Court will launch online case filing

Statewide model seen in project to start in spring

December 27, 2006|By Andrea F. Siegel | Andrea F. Siegel,sun reporter

In a pilot project that could become a statewide model, Anne Arundel County is about to begin a shift to electronic filing of Circuit Court cases.

In two years, complaints to start divorce proceedings or allegations that a convicted criminal is violating conditions of probation will be filed with the touch of a few computer keys, eliminating most paper from court cases.

About 23,000 new cases are opened in Anne Arundel County Circuit Court each year. Though some generate few documents, a long-simmering family feud or civil dispute or a retrial of an overturned criminal conviction can generate files that take up several shelves.

Advocates say e-filing is more efficient, because getting papers to the courthouse can be done from computers anywhere, and litigants and their lawyers can instantly access documents online - though some less-than-tech-savvy lawyers maintain it is a judicial plot to drive them crazy.

The same information publicly available in a paper file at the courthouse will be available through court computers for public use. The change will apply only to cases that start as the new system takes effect. Files now on paper will not be converted to electronic files.

"The courthouse, in effect, will be open 24 hours a day," said Circuit Judge Ronald A. Silkworth, who with Clerk of the Court Robert P. Duckworth leads a group creating the electronic filing system.

The court's plan calls for tying electronic filing into its existing network that tracks all cases electronically, Duckworth said. Nearly all circuit courts in Maryland use the same program to track and schedule cases. That program is hooked into a statewide system that allows anyone to search cases online by the names of people involved.

"This will fully test the technology and everything associated with it. We are looking at this as a definitive laboratory," said Frank Broccolina, administrator of the state's courts.

Federal courts and some courts in other states have undertaken similar changes, making case information available on the Web and documents through paid online accounts.

In the past year, Maryland has replaced an antiquated system, in which users had accounts allowing them computer access to basic information on court cases, with a free online search site.

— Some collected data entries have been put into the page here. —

/-- The big core's reply comes first of its slice, or behind another one. -/
theorem met_CoherenceEvents_replyNext :
    let s := shared 5 { DirEntry.reset with state := .shared, ptrs := [pointerOf bigCore.core] } none
    (s.reply bigCore.core 5).replyNext bigCore.core 5 = true ∧ s.replyNext bigCore.core 5 = false ∧
    (let t := (s.reply core0.core 6).reply bigCore.core 5; t.sliceOf 0 6 = t.sliceOf 0 5 ∧ t.replyNext bigCore.core 5 = false) := by
  decide +kernel

theorem met_CoherenceEvents_code : 128 * (2 ^ 45 - 1) < 2 ^ 52 ∧ Sound (little id) (128 * (2 ^ 45 - 1)) 128 :=
  ⟨by decide, fun _ h => by cases h⟩

/-! ## Launches -/

/-- The core of `mapped`; partition 0's page tables map the first 32 MiB to themselves. -/
def tabled : State :=
  let s := { mapped id with parts := [(0, { Partition.reset with live := true, ptroot := 0x2000000, fabric := [9] })] }
  ((s.write 0x2000000 8 (2 ^ 62 + 0x2004000)).write 0x2004000 8 (2 ^ 62 + 0x2008000)).write 0x2008000 8 (2 ^ 63 + 2 ^ 10 + 2 ^ 9)

/-- The packet read, where it can be read. -/
def packetRead (r : Except Deny (BitVec 11264)) (p : BitVec 11264) : Bool :=
  match r with
  | .ok q => q == p
  | .error _ => false

theorem packetRead_iff {r : Except Deny (BitVec 11264)} {p : BitVec 11264} (h : packetRead r p = true) : r = .ok p := by
  cases r with
  | ok q => rw [eq_of_beq h]
  | error d => cases h

theorem met_LaunchEvents_submissions :
    tabled.doorbellPart (.pf 0) = some 0 ∧ (tabled.part 0).rmode = 0 ∧ tabled.readPacket 0 (128 / 128 * 128) = .ok 0 ∧
    (lookup [] (bits (0#11264).toNat 23 18) (tabled.part 0).queues).length < 256 ∧ 9 ∈ (tabled.part 0).fabric ∧
    8 ∉ (tabled.part 0).fabric :=
  ⟨rfl, rfl, packetRead_iff (by decide +kernel), by decide +kernel, by decide +kernel, by decide +kernel⟩

/-- Whether checks fail for a reason. -/
def failsFor (r : Except Rej Unit) (n : Nat) : Bool :=
  match r with
  | .error m => m == n
  | .ok _ => false

theorem failsFor_iff {r : Except Rej Unit} {n : Nat} (h : failsFor r n = true) : r = .error n := by
  cases r with
  | ok u => cases h
  | error m => rw [eq_of_beq h]

/-- Partition 0 with a malformed packet at the head of queue 3. -/
def drawing : State :=
  { tabled with parts := [(0, { tabled.part 0 with armed := true, queues := [(3, [{ packet := 0, source := .doorbell }])] })] }

theorem met_LaunchEvents_draw :
    let q := drawing.part 0
    let x1 := q.lottery ^^^ (q.lottery <<< 13)
    let x2 := x1 ^^^ (x1 >>> 7)
    let x := x2 ^^^ (x2 <<< 17)
    let u := drawing.setPart 0 { q with lottery := x, armed := false, freed := false, lastDraw := some drawing.refCount }
    drawing.mayDraw 0 = true ∧ q.rmode = 0 ∧ q.select x = some (3, false) ∧
    lookup [] 3 q.queues = [{ packet := 0, source := .doorbell }] ∧ u.firstChecks 0 0 = .error 1 :=
  ⟨by decide +kernel, by decide +kernel, by decide +kernel, by decide +kernel, failsFor_iff (by decide +kernel)⟩

theorem met_LaunchEvents_forced :
    let s := drawing.setPart 0 { drawing.part 0 with forced := some 3, freed := true }
    (s.part 0).forced = some 3 ∧ (s.part 0).freed = true ∧ s.residents 0 < 64 ∧
    lookup [] 3 (s.part 0).queues = [{ packet := 0, source := .doorbell }] ∧
    (s.setPart 0 { s.part 0 with freed := false }).firstChecks 0 0 = .error 1 :=
  ⟨by decide +kernel, by decide +kernel, by decide +kernel, by decide +kernel, failsFor_iff (by decide +kernel)⟩

/-- Whether the head of a queue passes every check and its images are copied. -/
def passesAll (s : State) (p m : Nat) (h : Machine.Queued) : Bool :=
  match s.firstChecks p h.packet, (s.switchMode p m).allotFor (h.launch p) with
  | .ok _, some (u, alloc) =>
    let l : Launch := { h.launch p with stages := freshStages h.packet alloc }
    match u.lastChecks l with
    | .ok _ => !(({ u with nextLaunch := u.nextLaunch + 1 }.setSplits u.nextLaunch l).copyImages l (stageNums l.packet)).2
    | .error _ => false
  | _, _ => false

Land records recently have gone electronic. This will be the fourth "e-filing" project in Maryland courts, after those of Prince George's County and Baltimore City circuit courts and Prince George's District Court.

The first, started in 1995 in Prince George's County Circuit Court, was limited to certain types of civil cases. But because e-filing was a little-used option, it never got off the ground.

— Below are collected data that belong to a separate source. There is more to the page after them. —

/-! ## The other clients -/

/-- R71: each of the 64 pixels of a rendered character that lies in the grid takes its value, whatever BOLD and BLINK
are; every other pixel is kept. REVERSE before UNDERLINE is log entry 15. -/
def Obligations.RenderCharacterDrawsGlyph : Prop :=
  ∀ (s : State) (x y : Int) (cell : TextCell), s.back.wf = true →
    ∃ m : Memory, perform (.draw (.renderCharacter x y cell)) s = .next { s with back := m } ∧
      (∀ r c : Fin 8, InBounds (x + c.val) (y + r.val) → m.pix (x + c.val) (y + r.val) =
        decide ((if cell.attrs.underline = true ∧ r = 7 then (if cell.attrs.reverse then cell.bg else cell.fg)
          else if (cell.glyph.get r).getLsbD (7 - c.val) = true then
            (if cell.attrs.reverse then cell.bg else cell.fg)
          else (if cell.attrs.reverse then cell.fg else cell.bg)) ≠ 0)) ∧
      (∀ a b : Int, InBounds a b → ¬ (x ≤ a ∧ a < x + 8 ∧ y ≤ b ∧ b < y + 8) → m.pix a b = s.back.pix a b)

/-- R72: a text-mode tick paints cell `k` at pixel `(8*(k mod 80), 8*(k div 80))`, the cells row by row, inverts the
cursor's cell, and delivers `Front` to an attached sink; it issues no SWAP. The model's choices: the screen arrives as
data (log entry 14), the overlay's GETPIX responses are not put out (log entry 21), and VERTICAL_BLANK (bit 0 of the
flags, which R78 gives to the tick) stays free (log entry 26). -/
def Obligations.TextTickPaintsEveryCell : Prop :=
  ∀ (s : State) (screen : TextScreen) (sink : Bool), s.back.wf = true →
    ∃ (m : Memory) (flags : Byte), perform (.tick (some screen) sink) s =
        .next { s with back := m, outputs := s.outputs ++ (if sink then [.frame s.front.bytes] else []),
                       pending := flags, freeCount := s.freeCount + 1 } ∧
      (∀ j : Nat, j ≠ 0 → flags.getLsbD j = s.pending.getLsbD j) ∧
      ∀ (k : Fin 2000) (r c : Fin 8),
        m.pix (8 * ((k.val % 80 : Nat) : Int) + c.val) (8 * ((k.val / 80 : Nat) : Int) + r.val) =
          Bool.xor (decide (characterValue (screen.cells.get k) r c ≠ 0))
            (decide (∃ p : Fin 80 × Fin 25, screen.cursor = some p ∧ p.1.val = k.val % 80 ∧ p.2.val = k.val / 80))

/-- R92: in text mode a tick loses whatever graphics `Back` held: two machines that differ only there agree after
it. -/
def Obligations.TextTickForgetsBackPlane : Prop :=
  ∀ (s : State) (m n : Memory) (screen : TextScreen) (sink : Bool), m.wf = true → n.wf = true →
    perform (.tick (some screen) sink) { s with back := m } = perform (.tick (some screen) sink) { s with back := n }
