/-! ## The statements -/

/-- Settles O26: the plane left is the empty list, in which no byte is listed. -/
theorem clearZeroesBackOnly : Obligations.ClearZeroesBackOnly :=
  ⟨fun _ bits => decodeRequest_clear bits, fun _ => ⟨[], rfl, Memory.read_nil⟩⟩

/-- Settles O21: HLINE paints `hlinePoints`, whose members are the grid points of the run. -/
theorem hlineSetsClippedRun : Obligations.HlineSetsClippedRun := by
  refine ⟨fun f bits => decodeRequest_hline bits, fun s x1 x2 y v wf =>
    ⟨_, paints_hline x1 x2 y v s, fun a b inside => Memory.pix_paint_region wf mem_hlinePoints inside _,
      fun i no_point => Memory.read_paint_of_no_point wf (fun p named inside => ?_) _⟩⟩
  obtain ⟨-, rfl, from_lo, to_hi⟩ := mem_hlinePoints.1 named
  exact no_point p.1 inside from_lo to_hi

/-- Settles O23: VLINE paints `vlinePoints`, whose members are the grid points of the run. -/
theorem vlineSetsClippedRun : Obligations.VlineSetsClippedRun := by
  refine ⟨fun f bits => decodeRequest_vline bits, fun s x y1 y2 v wf =>
    ⟨_, paints_vline x y1 y2 v s, fun a b inside => Memory.pix_paint_region wf mem_vlinePoints inside _,
      fun i no_point => Memory.read_paint_of_no_point wf (fun p named inside => ?_) _⟩⟩
  obtain ⟨-, rfl, from_lo, to_hi⟩ := mem_vlinePoints.1 named
  exact no_point p.2 inside from_lo to_hi

/-- Settles O24: FILLRECT paints `rectPoints`, whose members are the grid points between the corners. -/
theorem fillrectSetsClippedRectangle : Obligations.FillrectSetsClippedRectangle := by
  refine ⟨fun f bits => decodeRequest_fillrect bits, fun s x1 y1 x2 y2 v wf =>
    ⟨_, paints_fillrect x1 y1 x2 y2 v s, fun a b inside => Memory.pix_paint_region wf mem_rectPoints inside _,
      fun i no_point => Memory.read_paint_of_no_point wf (fun p named inside => ?_) _⟩⟩
  obtain ⟨-, from_left, to_right, from_top, to_bottom⟩ := mem_rectPoints.1 named
  exact no_point p.1 p.2 inside from_left to_right from_top to_bottom

/-- Settles O22: the SETPIX requests name the integers of the unclipped run, of which the grid's are HLINE's points. -/
theorem hlineIsSetpixInAnyOrder : Obligations.HlineIsSetpixInAnyOrder := by
  intro s x1 x2 y v xs wf run
  refine execAll_paints_eq (fun a => paints_setpix a y v) (paints_hline x1 x2 y v) wf fun a b inside => ?_
  rw [mem_hlinePoints]
  constructor
  · rintro ⟨k, listed, named⟩
    obtain ⟨rfl, rfl⟩ := Prod.mk.inj (List.mem_singleton.1 named)
    exact ⟨inside, rfl, (run a).1 listed⟩
  · rintro ⟨-, rfl, between⟩
    exact ⟨a, (run a).2 between, List.mem_singleton_self _⟩

/-- Settles O25: the rows' points are together the rectangle's. -/
theorem fillrectIsHlinesInAnyOrder : Obligations.FillrectIsHlinesInAnyOrder := by
  intro s x1 y1 x2 y2 v ys wf rows
  refine execAll_paints_eq (fun b => paints_hline x1 x2 b v) (paints_fillrect x1 y1 x2 y2 v) wf fun a b inside => ?_
  simp only [mem_hlinePoints, mem_rectPoints]
  constructor
  · rintro ⟨k, listed, -, rfl, from_left, to_right⟩
    exact ⟨inside, from_left, to_right, (rows b).1 listed⟩
  · rintro ⟨-, from_left, to_right, between⟩
    exact ⟨b, (rows b).2 between, inside, rfl, from_left, to_right⟩

end Sys2Proof.Machine
end

section
/-! PROOFS of the statements about the scroll and copy operations: what a scroll leaves in each byte and each row, the
order in which COPYRGN's iterations come, and what they do to the pixels when no iteration reads what another wrote. -/

namespace Sys2Proof

theorem decodeRequest_scrollup {f : Frame} (h : f.h.extractLsb' 0 4 = 0x8#4) :
    decodeRequest f = .scrollup (val f.a0) := by
  simp only [decodeRequest, Frame.op_of_bits h, BitVec.reduceToNat]

theorem decodeRequest_scrolldn {f : Frame} (h : f.h.extractLsb' 0 4 = 0x9#4) :
    decodeRequest f = .scrolldn (val f.a0) := by
  simp only [decodeRequest, Frame.op_of_bits h, BitVec.reduceToNat]

theorem decodeRequest_copyrgn {f : Frame} (h : f.h.extractLsb' 0 4 = 0xA#4) :
    decodeRequest f = .copyrgn (val f.a0) (val f.a1) (val f.a2) (val f.a3) (val f.a4) (val f.a5) := by
  simp only [decodeRequest, Frame.op_of_bits h, BitVec.reduceToNat]

end Sys2Proof

namespace Sys2Proof.Machine

/-! ## Scrolling (R56, R57) -/

theorem exec_scrollup (n : Int) (s : State) : exec (.scrollup n) s = .next (s.setBack (s.back.scrollUp n)) := rfl

theorem exec_scrolldn (n : Int) (s : State) : exec (.scrolldn n) s = .next (s.setBack (s.back.scrollDown n)) := rfl

theorem Memory.scrollUp_of_nonpos (m : Memory) {n : Int} (h : n ≤ 0) : m.scrollUp n = m := if_neg (by omega)

theorem Memory.scrollDown_of_nonpos (m : Memory) {n : Int} (h : n ≤ 0) : m.scrollDown n = m := if_neg (by omega)
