-- ==== Sys2Proof/Machine/Decoder.lean ====
section
/-! DEFINITION. The meanings of the decoder's commands `RDS`, `RDR`, `R2I` (41_decoder.md). -/

namespace Sys2Proof.Machine

/-- `RDS.32` (41_decoder.md R124): `res_int` is the accumulator. -/
def execRds32 (s : State) : Host.Outcome State Fault Refusal :=
  runCommand .rds32 noCheck loadNothing (decodeBeat .f32 fun acc _ => .okInt (intResult .f32 acc)) s

/-- `RDR.32` (41_decoder.md R125): `res_rep` is the buffer. -/
def execRdr32 (s : State) : Host.Outcome State Fault Refusal :=
  runCommand .rdr32 noCheck loadNothing (decodeBeat .f32 fun _ buf => .okRep (repResult .f32 buf)) s

/-- `R2I.32` (41_decoder.md R128). -/
def execR2i32 (s : State) : Host.Outcome State Fault Refusal :=
  runCommand .r2i32 (checkTerminator .r2i32) (loadBuf .f32) (foldStep .f32) s

/-- `RDS.64` (41_decoder.md R124): `res_int` is the accumulator. -/
def execRds64 (s : State) : Host.Outcome State Fault Refusal :=
  runCommand .rds64 noCheck loadNothing (decodeBeat .f64 fun acc _ => .okInt (intResult .f64 acc)) s

/-- `RDR.64` (41_decoder.md R125): `res_rep` is the buffer. -/
def execRdr64 (s : State) : Host.Outcome State Fault Refusal :=
  runCommand .rdr64 noCheck loadNothing (decodeBeat .f64 fun _ buf => .okRep (repResult .f64 buf)) s

/-- `R2I.64` (41_decoder.md R128). -/
def execR2i64 (s : State) : Host.Outcome State Fault Refusal :=
  runCommand .r2i64 (checkTerminator .r2i64) (loadBuf .f64) (foldStep .f64) s

end Sys2Proof.Machine
end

The second, begun in 2001, is for asbestos litigation in Baltimore City Circuit Court.

The third, opened in 2003, is for landlord-tenant cases in District Court in Prince George's.

People who use the Anne Arundel County Circuit Court will have to adapt to e-filing, officials say.

"Everything will have to be filed that way. If it comes in on paper, we will scan it in. We cannot have two filing systems," Duckworth said.

Court clerks will show people how to use the new network, from how to electronically find and read a document to how to obtain printed copies, Duckworth said.

Lawyers and other users will have to open accounts to file online. The system is being put together by LexisNexis, the information giant that has similar systems, and paid for through user fees.

The charge to file a case from a remote computer is expected to be $6, and LexisNexis will be paid from that, officials said. Most other fees have not been set, but will be when the project opens, likely in March.

The first types of cases that will have to be electronically filed are civil cases that are not divorce, custody or other family matters.

The family cases will come next, then criminal, then juvenile.

The Orphans Court, which runs separately to deal with issues over estates, is not part of the pilot, though Silkworth said he expects his group will look into that.